The data:
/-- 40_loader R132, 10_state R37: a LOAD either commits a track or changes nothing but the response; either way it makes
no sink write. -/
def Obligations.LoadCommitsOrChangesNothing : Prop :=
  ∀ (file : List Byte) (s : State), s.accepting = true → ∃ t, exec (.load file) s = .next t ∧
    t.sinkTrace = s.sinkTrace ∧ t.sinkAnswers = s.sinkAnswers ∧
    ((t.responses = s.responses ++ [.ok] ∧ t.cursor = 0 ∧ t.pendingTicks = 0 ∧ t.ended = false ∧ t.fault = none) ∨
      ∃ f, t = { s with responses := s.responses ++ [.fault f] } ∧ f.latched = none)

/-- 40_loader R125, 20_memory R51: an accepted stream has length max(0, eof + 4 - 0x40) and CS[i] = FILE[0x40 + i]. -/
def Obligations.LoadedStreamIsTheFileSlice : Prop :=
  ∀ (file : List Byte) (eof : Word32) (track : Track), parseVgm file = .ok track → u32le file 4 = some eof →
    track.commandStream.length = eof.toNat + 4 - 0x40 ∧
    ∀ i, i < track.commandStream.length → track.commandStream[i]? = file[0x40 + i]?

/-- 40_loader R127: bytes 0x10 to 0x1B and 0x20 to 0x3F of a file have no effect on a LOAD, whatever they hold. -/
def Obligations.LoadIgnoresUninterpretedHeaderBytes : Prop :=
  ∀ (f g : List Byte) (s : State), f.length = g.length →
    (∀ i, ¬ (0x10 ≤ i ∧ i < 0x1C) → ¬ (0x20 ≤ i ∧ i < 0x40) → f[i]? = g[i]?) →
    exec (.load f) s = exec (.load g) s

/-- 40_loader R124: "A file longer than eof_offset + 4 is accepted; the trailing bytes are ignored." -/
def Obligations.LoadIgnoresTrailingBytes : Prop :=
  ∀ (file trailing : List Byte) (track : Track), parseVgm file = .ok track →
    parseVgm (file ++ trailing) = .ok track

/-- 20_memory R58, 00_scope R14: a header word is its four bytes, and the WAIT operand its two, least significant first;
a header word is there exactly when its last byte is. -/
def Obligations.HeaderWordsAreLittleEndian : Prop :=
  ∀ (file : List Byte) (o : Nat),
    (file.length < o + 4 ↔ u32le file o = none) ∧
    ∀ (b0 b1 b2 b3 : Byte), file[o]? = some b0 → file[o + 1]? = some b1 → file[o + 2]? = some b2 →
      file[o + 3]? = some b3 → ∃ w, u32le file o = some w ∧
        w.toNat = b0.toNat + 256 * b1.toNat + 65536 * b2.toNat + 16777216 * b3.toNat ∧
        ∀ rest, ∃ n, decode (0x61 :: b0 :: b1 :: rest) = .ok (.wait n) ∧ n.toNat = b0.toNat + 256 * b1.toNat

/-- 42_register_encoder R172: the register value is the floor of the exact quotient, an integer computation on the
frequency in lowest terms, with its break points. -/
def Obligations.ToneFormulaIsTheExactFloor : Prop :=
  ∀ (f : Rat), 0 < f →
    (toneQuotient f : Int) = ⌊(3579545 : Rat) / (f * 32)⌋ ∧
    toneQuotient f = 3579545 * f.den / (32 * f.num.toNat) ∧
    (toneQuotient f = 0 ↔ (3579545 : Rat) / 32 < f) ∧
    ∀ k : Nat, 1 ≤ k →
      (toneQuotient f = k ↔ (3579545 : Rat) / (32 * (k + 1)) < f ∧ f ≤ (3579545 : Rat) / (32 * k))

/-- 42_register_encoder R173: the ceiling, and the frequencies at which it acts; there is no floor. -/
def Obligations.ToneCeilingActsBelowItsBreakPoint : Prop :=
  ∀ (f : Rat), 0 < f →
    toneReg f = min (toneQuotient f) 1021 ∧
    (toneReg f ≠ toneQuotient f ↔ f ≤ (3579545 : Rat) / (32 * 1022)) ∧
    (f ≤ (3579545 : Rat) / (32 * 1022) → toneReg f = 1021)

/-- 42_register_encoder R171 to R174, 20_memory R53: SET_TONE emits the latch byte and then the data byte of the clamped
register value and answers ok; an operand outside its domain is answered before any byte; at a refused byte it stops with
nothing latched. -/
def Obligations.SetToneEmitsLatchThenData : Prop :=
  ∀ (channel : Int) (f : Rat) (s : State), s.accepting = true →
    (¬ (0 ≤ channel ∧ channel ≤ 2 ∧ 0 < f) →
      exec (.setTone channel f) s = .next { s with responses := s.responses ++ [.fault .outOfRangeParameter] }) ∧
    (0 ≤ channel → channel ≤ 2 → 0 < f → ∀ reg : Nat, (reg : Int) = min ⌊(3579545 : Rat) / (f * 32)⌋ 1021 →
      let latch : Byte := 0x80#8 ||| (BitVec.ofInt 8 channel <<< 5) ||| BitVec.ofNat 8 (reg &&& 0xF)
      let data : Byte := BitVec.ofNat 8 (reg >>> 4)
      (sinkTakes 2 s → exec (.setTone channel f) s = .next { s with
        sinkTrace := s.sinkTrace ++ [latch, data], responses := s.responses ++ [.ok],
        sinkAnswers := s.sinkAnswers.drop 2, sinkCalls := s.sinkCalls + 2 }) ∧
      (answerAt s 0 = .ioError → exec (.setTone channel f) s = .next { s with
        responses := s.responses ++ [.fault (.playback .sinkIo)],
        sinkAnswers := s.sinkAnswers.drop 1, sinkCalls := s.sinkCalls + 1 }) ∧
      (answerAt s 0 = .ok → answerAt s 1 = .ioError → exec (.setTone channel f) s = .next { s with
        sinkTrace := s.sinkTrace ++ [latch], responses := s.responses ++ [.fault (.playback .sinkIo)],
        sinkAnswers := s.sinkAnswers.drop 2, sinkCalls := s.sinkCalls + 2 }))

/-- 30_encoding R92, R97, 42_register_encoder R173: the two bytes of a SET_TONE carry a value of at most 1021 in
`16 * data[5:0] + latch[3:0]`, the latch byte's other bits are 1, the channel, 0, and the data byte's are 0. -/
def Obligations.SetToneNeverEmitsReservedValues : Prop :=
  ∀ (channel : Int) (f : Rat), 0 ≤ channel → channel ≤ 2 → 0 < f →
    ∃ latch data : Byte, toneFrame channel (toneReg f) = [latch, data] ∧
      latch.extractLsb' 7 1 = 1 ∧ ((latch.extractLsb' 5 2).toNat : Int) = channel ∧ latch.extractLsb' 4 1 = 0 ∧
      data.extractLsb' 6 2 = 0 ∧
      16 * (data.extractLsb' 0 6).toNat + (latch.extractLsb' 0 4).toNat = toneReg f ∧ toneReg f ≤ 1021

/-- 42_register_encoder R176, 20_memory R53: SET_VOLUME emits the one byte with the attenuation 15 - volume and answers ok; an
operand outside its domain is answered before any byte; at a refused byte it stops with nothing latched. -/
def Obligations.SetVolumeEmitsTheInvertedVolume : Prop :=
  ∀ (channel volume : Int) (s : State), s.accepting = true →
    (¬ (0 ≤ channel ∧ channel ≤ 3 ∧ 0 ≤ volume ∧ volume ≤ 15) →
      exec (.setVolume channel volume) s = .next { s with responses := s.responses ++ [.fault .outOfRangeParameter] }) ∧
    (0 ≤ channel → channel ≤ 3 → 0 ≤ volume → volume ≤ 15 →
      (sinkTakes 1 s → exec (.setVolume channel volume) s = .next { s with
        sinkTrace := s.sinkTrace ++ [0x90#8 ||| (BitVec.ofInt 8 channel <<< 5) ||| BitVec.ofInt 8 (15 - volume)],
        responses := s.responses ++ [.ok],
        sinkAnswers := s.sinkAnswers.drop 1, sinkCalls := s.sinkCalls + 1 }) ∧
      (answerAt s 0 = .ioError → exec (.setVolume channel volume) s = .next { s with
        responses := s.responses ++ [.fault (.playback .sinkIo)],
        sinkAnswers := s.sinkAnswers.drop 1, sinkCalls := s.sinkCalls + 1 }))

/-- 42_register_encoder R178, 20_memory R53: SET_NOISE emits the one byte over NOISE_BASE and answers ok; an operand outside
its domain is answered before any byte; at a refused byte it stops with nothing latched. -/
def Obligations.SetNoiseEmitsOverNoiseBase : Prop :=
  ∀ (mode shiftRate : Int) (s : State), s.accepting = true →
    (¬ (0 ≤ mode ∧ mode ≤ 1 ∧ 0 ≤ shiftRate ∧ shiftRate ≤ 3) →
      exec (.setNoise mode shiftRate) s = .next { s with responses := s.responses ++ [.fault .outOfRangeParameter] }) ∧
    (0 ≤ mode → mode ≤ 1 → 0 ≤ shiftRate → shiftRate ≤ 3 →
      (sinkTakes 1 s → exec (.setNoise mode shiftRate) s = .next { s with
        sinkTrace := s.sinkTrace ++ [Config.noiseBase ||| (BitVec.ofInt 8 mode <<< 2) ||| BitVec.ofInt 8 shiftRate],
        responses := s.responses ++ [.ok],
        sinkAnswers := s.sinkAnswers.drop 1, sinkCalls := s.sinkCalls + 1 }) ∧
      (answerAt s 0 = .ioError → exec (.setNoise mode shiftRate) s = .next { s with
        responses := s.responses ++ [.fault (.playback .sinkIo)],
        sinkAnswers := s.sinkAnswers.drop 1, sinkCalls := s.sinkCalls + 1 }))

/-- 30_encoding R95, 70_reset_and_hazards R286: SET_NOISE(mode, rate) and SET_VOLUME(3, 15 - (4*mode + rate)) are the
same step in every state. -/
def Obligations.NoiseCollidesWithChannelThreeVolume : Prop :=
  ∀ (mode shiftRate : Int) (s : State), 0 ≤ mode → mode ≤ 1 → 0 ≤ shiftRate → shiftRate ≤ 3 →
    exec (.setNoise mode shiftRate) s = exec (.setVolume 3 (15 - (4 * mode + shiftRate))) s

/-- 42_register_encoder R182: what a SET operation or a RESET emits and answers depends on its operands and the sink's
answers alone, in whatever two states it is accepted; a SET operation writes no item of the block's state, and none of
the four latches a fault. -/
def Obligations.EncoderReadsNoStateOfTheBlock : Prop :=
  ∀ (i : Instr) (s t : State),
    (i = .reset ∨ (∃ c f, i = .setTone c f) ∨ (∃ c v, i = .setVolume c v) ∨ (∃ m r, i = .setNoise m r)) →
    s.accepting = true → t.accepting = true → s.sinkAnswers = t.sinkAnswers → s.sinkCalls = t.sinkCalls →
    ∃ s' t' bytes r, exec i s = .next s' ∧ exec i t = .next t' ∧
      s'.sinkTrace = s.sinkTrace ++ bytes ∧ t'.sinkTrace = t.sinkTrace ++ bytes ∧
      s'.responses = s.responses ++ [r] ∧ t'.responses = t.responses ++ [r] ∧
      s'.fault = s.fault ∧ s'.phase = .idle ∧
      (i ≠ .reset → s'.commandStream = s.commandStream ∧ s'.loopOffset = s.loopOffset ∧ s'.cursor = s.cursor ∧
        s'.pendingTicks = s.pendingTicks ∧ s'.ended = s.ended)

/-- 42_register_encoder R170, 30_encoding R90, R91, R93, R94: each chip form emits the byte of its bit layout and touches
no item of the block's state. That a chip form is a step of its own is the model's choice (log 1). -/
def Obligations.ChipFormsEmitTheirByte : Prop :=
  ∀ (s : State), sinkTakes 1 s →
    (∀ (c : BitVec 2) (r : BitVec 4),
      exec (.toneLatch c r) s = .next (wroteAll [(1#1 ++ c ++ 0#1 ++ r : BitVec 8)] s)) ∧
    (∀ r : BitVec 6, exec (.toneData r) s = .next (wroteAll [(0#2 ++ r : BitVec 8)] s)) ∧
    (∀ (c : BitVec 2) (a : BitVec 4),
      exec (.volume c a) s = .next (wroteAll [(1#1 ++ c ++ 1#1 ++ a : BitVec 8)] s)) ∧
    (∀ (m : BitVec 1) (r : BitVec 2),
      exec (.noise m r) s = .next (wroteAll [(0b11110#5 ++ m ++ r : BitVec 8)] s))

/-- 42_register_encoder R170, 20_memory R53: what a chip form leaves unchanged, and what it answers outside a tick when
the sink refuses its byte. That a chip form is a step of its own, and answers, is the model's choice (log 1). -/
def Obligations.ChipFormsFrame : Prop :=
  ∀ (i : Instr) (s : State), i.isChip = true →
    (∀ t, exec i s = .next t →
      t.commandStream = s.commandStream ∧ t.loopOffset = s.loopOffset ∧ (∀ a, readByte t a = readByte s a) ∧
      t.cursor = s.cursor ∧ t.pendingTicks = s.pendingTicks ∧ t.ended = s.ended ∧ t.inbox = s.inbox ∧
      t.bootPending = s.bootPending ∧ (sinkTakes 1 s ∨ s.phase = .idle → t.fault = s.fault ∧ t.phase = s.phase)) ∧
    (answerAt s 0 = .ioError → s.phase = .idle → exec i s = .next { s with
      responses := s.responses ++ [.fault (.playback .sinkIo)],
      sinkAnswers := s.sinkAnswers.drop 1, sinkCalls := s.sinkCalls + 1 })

Exercise:
Among the records above, only the lines between the line holding "t = .next t' ∧" and the line holding "a tick when", inclusive, are to be output, exactly as written.

Answer to this exercise:
    ∃ s' t' bytes r, exec i s = .next s' ∧ exec i t = .next t' ∧
      s'.sinkTrace = s.sinkTrace ++ bytes ∧ t'.sinkTrace = t.sinkTrace ++ bytes ∧
      s'.responses = s.responses ++ [r] ∧ t'.responses = t.responses ++ [r] ∧
      s'.fault = s.fault ∧ s'.phase = .idle ∧
      (i ≠ .reset → s'.commandStream = s.commandStream ∧ s'.loopOffset = s.loopOffset ∧ s'.cursor = s.cursor ∧
        s'.pendingTicks = s.pendingTicks ∧ s'.ended = s.ended)

/-- 42_register_encoder R170, 30_encoding R90, R91, R93, R94: each chip form emits the byte of its bit layout and touches
no item of the block's state. That a chip form is a step of its own is the model's choice (log 1). -/
def Obligations.ChipFormsEmitTheirByte : Prop :=
  ∀ (s : State), sinkTakes 1 s →
    (∀ (c : BitVec 2) (r : BitVec 4),
      exec (.toneLatch c r) s = .next (wroteAll [(1#1 ++ c ++ 0#1 ++ r : BitVec 8)] s)) ∧
    (∀ r : BitVec 6, exec (.toneData r) s = .next (wroteAll [(0#2 ++ r : BitVec 8)] s)) ∧
    (∀ (c : BitVec 2) (a : BitVec 4),
      exec (.volume c a) s = .next (wroteAll [(1#1 ++ c ++ 1#1 ++ a : BitVec 8)] s)) ∧
    (∀ (m : BitVec 1) (r : BitVec 2),
      exec (.noise m r) s = .next (wroteAll [(0b11110#5 ++ m ++ r : BitVec 8)] s))

/-- 42_register_encoder R170, 20_memory R53: what a chip form leaves unchanged, and what it answers outside a tick when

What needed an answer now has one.